_Requirement:_ Which of the lines below hold "expFixed"? Please return each one.

_Records for the task:_
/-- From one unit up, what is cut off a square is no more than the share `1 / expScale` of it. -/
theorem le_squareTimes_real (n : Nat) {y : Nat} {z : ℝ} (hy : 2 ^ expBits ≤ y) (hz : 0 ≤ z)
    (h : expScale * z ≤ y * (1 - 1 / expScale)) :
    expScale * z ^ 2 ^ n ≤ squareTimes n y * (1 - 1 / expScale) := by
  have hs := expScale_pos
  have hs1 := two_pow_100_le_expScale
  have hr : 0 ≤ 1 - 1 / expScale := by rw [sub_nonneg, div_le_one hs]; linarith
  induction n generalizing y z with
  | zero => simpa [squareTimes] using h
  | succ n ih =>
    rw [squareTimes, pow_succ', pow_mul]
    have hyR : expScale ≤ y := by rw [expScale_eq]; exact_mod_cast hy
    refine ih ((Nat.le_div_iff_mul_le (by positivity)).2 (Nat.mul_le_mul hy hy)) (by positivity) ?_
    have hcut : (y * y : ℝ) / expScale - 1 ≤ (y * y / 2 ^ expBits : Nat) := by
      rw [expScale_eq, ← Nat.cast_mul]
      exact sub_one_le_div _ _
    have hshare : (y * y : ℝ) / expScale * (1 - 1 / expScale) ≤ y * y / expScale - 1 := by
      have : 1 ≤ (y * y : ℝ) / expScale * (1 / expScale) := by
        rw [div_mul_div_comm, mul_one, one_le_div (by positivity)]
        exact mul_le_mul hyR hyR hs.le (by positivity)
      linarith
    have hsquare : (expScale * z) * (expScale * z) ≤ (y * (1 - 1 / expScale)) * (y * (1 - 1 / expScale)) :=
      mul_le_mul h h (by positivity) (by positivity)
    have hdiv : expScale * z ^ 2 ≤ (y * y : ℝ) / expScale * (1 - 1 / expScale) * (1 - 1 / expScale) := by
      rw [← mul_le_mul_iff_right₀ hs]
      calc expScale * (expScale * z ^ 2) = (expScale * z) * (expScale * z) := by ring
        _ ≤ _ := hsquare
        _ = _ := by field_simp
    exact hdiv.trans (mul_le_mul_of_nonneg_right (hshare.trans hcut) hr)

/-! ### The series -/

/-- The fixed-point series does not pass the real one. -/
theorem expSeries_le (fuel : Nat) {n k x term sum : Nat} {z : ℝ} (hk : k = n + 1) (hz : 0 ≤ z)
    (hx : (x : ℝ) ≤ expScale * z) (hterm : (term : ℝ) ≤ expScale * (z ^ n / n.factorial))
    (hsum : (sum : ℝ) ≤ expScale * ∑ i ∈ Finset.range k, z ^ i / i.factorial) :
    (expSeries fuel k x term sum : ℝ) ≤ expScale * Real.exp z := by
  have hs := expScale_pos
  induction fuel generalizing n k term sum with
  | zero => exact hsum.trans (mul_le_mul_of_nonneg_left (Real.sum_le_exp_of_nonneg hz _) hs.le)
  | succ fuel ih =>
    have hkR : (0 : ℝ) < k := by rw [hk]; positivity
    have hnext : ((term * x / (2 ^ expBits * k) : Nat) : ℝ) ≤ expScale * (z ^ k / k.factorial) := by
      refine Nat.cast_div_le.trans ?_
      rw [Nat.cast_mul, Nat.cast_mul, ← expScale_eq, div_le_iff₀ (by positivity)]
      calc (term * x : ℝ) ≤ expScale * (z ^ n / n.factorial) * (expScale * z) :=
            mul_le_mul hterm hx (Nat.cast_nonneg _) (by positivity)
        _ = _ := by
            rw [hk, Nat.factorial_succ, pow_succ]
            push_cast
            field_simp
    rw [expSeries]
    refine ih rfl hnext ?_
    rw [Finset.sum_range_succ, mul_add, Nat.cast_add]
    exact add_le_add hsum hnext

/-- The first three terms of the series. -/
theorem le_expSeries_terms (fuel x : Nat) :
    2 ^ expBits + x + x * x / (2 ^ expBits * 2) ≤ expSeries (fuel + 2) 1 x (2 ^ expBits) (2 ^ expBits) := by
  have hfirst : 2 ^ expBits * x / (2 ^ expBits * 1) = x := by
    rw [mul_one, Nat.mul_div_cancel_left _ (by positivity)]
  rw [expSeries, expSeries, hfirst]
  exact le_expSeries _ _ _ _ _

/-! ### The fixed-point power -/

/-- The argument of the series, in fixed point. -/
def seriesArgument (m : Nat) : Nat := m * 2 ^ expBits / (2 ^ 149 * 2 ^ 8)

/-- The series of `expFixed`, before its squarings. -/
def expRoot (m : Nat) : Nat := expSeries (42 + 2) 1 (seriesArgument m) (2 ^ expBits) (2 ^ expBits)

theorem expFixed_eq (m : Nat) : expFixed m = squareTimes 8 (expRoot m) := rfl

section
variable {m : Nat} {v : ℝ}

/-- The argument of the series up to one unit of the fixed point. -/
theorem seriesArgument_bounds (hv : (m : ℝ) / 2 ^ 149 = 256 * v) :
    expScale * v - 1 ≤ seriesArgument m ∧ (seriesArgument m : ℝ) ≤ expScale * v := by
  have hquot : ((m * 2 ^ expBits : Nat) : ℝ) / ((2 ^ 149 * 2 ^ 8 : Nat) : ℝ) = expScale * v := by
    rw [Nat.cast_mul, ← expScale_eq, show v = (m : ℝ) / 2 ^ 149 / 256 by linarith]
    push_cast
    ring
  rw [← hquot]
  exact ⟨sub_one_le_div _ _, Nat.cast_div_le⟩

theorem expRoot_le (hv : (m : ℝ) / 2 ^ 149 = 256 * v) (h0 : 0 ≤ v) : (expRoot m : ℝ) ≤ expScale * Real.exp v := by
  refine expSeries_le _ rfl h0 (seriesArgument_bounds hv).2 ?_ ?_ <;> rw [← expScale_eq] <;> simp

_Output:_
/-- The series of `expFixed`, before its squarings. -/
theorem expFixed_eq (m : Nat) : expFixed m = squareTimes 8 (expRoot m) := rfl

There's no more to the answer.